[Opening The data section]

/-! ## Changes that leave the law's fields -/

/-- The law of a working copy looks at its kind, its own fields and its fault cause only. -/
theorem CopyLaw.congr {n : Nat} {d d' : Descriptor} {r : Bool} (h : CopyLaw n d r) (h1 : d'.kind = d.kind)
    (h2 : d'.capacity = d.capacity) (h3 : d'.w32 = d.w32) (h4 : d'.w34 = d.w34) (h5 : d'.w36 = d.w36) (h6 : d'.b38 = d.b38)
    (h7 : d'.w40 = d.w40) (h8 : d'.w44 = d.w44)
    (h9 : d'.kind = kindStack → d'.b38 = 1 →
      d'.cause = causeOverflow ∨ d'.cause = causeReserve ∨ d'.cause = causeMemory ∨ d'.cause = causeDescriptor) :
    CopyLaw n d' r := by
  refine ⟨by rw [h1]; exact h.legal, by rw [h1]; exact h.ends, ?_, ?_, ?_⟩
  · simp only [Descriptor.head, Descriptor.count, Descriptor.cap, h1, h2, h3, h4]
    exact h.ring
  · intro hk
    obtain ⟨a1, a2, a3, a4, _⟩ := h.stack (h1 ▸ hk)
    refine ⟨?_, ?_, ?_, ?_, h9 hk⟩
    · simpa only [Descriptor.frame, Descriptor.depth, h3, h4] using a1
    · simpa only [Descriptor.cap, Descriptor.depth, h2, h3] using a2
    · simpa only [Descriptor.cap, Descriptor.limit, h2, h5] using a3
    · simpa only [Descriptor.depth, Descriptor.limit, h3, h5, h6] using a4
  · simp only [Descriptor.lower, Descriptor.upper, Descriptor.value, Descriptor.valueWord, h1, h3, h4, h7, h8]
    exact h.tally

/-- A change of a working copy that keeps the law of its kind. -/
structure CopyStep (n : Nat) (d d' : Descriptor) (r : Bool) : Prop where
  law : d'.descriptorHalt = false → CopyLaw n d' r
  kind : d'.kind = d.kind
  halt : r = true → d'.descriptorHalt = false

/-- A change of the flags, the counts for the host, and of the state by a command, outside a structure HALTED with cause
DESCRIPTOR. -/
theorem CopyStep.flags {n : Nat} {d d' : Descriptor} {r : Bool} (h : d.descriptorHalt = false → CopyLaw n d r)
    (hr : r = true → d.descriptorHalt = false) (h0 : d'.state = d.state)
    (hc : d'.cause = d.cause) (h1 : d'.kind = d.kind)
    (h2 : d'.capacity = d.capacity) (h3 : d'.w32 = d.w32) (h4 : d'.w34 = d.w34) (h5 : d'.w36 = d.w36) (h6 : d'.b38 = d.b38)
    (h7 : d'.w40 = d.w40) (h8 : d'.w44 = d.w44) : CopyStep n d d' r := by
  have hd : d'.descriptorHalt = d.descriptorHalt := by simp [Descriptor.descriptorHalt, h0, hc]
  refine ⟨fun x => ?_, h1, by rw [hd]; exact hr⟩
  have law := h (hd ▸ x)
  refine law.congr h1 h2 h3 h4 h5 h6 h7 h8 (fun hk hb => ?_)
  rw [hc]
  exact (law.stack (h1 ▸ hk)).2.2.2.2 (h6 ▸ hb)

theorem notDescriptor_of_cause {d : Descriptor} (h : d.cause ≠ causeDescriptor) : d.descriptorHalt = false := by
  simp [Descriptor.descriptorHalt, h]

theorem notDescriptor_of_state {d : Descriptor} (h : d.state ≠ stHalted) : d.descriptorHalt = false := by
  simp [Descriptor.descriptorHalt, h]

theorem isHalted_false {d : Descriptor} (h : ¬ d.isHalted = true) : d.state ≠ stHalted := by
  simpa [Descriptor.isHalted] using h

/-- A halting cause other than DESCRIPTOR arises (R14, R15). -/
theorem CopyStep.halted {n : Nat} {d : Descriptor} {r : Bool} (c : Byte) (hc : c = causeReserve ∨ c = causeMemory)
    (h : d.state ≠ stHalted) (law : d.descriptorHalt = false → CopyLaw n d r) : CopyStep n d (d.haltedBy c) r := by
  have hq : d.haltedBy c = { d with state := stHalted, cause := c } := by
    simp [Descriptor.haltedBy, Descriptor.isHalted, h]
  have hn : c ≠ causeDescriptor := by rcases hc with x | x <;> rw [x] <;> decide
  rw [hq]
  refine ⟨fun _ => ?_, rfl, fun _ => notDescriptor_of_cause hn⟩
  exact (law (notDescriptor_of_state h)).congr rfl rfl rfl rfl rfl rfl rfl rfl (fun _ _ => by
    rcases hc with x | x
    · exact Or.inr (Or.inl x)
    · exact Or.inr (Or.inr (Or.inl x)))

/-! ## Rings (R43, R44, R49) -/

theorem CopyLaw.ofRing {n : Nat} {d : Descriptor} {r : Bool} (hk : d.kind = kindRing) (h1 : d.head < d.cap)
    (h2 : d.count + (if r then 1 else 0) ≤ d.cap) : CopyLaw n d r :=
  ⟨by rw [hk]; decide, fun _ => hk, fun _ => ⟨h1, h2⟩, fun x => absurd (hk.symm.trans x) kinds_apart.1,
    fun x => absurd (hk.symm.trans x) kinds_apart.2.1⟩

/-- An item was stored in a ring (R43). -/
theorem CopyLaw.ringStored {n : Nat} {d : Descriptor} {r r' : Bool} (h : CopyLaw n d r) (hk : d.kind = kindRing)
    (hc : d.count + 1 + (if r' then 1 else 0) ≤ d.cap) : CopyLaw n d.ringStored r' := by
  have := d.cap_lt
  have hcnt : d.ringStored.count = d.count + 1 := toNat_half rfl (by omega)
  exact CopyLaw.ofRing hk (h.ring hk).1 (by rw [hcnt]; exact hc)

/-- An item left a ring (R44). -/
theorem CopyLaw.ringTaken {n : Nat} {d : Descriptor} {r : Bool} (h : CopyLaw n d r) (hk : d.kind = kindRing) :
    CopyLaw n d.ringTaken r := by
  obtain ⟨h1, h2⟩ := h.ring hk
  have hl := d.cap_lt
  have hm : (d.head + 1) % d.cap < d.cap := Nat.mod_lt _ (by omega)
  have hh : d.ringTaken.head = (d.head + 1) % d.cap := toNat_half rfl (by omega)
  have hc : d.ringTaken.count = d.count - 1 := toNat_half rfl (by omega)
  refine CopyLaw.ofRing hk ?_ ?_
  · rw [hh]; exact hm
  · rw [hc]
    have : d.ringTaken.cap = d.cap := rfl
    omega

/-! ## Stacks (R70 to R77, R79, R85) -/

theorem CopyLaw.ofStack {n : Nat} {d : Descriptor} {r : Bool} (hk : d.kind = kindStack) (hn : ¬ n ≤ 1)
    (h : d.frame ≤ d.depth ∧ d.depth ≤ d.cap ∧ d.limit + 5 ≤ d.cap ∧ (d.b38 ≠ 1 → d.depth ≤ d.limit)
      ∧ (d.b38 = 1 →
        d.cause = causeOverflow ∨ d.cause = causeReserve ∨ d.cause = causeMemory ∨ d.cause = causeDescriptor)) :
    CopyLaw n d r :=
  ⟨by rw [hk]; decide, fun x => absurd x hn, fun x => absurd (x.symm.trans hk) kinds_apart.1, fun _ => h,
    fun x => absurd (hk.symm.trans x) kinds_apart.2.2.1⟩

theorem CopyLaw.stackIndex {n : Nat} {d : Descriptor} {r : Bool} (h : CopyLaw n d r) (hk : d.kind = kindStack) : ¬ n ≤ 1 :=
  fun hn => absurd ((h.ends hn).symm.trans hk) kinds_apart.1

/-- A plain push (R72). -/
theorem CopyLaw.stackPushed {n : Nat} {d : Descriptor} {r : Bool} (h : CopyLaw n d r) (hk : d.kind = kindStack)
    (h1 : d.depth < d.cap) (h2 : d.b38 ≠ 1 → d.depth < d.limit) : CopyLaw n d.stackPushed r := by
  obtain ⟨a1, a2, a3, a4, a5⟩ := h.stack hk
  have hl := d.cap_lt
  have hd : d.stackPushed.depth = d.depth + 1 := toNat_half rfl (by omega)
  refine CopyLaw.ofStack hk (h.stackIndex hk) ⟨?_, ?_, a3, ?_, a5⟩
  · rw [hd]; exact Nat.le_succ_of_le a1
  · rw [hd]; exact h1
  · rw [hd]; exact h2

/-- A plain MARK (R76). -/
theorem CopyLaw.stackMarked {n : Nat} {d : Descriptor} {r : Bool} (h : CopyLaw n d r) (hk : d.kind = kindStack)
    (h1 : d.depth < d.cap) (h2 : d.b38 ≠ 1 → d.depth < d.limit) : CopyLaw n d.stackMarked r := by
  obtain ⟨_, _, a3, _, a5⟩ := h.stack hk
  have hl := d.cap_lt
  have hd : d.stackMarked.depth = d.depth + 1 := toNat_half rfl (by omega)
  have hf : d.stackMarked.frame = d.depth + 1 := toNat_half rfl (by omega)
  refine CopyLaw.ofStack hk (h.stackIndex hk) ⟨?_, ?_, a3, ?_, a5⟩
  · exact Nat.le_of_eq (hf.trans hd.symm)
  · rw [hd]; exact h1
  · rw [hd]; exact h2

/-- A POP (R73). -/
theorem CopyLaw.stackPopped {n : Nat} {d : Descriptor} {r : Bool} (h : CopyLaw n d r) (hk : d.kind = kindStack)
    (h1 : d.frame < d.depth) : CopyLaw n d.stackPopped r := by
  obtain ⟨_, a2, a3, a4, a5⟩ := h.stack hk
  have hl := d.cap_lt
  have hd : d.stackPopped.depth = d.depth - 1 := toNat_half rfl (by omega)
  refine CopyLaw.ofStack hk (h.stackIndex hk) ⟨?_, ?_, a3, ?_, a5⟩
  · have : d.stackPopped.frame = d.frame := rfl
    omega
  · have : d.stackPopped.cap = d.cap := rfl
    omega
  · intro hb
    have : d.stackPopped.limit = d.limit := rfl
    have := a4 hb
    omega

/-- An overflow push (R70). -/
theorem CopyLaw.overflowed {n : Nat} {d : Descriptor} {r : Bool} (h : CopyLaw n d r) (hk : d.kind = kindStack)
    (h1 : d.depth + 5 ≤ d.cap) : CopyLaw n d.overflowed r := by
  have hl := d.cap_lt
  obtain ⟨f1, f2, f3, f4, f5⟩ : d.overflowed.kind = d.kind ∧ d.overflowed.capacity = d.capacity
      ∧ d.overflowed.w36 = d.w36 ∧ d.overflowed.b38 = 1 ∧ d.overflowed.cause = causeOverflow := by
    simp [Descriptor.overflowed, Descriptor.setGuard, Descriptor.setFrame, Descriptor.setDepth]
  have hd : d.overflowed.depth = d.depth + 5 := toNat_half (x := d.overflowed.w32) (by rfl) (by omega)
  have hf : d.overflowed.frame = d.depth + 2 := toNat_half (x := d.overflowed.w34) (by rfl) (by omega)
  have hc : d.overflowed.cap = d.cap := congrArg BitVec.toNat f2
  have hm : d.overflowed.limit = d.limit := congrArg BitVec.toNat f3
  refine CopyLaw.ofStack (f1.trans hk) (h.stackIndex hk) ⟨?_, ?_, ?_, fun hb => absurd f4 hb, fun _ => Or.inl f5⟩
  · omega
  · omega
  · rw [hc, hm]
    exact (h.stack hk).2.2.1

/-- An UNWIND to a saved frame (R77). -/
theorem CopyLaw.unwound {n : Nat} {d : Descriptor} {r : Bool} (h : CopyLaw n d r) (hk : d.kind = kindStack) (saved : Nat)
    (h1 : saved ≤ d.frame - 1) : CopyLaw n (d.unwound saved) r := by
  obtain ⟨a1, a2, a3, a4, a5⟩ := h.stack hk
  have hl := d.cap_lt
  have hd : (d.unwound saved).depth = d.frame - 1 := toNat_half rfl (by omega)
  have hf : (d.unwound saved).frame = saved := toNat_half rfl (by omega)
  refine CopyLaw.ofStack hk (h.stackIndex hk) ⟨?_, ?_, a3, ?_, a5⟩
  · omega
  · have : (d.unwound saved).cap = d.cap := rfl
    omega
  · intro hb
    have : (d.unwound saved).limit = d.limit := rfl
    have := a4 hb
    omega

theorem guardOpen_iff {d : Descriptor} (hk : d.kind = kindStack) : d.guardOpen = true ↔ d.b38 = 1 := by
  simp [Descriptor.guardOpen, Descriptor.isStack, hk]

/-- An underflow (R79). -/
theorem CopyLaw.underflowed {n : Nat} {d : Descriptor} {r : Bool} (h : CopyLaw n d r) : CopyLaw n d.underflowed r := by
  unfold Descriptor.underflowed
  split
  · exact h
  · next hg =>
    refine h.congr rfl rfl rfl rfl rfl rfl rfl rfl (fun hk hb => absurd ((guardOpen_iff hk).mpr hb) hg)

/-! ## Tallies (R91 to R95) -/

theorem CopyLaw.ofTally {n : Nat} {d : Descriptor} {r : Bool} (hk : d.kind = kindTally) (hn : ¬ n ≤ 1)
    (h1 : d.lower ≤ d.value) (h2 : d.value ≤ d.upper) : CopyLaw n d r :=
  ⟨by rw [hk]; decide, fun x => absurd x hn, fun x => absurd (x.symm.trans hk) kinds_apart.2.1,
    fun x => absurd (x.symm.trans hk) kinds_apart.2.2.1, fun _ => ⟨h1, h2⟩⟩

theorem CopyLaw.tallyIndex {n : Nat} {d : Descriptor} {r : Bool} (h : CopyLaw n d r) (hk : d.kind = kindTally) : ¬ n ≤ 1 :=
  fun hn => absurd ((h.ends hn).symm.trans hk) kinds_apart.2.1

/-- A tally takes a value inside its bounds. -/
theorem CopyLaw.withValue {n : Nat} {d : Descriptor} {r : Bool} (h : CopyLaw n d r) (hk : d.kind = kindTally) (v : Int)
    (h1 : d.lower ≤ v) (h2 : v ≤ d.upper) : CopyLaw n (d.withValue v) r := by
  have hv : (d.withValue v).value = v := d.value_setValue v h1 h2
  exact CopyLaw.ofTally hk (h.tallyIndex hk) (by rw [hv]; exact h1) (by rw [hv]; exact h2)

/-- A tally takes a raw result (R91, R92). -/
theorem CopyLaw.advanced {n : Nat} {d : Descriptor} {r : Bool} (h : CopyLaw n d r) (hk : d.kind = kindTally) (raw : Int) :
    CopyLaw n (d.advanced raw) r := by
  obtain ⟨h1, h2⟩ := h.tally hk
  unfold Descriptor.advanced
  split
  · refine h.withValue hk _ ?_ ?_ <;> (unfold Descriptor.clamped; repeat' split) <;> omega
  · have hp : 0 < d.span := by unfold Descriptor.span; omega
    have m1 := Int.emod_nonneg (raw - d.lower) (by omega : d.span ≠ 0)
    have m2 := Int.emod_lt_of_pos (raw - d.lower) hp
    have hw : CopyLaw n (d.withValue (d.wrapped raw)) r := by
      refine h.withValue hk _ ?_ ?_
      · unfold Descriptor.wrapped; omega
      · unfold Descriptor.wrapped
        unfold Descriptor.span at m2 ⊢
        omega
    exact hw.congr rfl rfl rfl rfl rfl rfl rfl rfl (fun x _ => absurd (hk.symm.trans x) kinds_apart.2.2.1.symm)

[Closing The data section]
[Opening The data section]

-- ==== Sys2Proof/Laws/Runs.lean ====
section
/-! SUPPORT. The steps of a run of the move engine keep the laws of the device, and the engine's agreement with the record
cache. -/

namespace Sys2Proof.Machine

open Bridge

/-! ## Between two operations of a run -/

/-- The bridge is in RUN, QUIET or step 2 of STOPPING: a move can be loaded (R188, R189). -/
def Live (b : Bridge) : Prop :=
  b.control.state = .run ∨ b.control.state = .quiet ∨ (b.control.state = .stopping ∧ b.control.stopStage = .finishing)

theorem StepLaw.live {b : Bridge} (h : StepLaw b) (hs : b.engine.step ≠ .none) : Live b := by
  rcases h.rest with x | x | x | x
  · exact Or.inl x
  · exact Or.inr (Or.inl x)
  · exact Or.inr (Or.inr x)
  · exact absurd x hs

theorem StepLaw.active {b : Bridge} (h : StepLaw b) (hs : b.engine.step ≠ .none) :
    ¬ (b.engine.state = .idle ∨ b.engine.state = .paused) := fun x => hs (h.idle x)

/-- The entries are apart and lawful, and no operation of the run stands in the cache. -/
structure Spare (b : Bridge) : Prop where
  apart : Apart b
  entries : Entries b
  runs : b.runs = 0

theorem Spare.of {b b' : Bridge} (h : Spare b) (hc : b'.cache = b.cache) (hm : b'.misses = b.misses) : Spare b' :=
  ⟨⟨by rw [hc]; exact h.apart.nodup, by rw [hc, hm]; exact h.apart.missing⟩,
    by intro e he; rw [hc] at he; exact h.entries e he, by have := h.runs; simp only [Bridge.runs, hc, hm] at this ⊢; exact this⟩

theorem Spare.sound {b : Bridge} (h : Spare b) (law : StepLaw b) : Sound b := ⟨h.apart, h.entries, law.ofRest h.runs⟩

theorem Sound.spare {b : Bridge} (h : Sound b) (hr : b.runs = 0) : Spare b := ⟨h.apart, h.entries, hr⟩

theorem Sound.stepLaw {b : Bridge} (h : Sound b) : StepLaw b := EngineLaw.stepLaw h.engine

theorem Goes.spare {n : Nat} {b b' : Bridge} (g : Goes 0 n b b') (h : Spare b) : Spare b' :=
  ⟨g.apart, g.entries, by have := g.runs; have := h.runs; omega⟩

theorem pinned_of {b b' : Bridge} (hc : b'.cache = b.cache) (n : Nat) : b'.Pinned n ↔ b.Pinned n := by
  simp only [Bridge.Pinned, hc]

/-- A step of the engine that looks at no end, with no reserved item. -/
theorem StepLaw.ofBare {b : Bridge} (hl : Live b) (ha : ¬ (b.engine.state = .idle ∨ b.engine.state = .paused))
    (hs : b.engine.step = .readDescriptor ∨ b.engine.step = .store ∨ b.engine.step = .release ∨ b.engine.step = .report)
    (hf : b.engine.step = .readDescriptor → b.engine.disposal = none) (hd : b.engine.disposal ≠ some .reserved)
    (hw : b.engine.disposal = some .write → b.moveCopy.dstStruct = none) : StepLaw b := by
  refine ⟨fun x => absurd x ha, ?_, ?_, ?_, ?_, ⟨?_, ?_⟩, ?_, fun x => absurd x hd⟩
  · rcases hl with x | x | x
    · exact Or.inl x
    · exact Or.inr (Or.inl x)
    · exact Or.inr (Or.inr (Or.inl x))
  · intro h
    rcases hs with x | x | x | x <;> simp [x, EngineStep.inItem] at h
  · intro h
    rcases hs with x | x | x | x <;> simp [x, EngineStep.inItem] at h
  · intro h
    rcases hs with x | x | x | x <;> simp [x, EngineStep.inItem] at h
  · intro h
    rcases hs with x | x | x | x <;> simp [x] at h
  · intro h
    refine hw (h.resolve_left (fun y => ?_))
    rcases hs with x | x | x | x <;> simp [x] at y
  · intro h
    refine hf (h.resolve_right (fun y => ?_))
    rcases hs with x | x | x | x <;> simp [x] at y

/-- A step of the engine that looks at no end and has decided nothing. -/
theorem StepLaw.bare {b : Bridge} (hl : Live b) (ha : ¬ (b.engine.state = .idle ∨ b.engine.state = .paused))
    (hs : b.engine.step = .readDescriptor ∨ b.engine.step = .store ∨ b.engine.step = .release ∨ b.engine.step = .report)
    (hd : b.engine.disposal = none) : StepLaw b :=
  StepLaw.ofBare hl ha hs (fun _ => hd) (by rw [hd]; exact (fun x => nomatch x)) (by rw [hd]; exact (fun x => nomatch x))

[Closing The data section]

- [Requirement]
Could you count the lines in the material above that include the word "obtain"? Give the count alone.

- [Answer to this problem]
8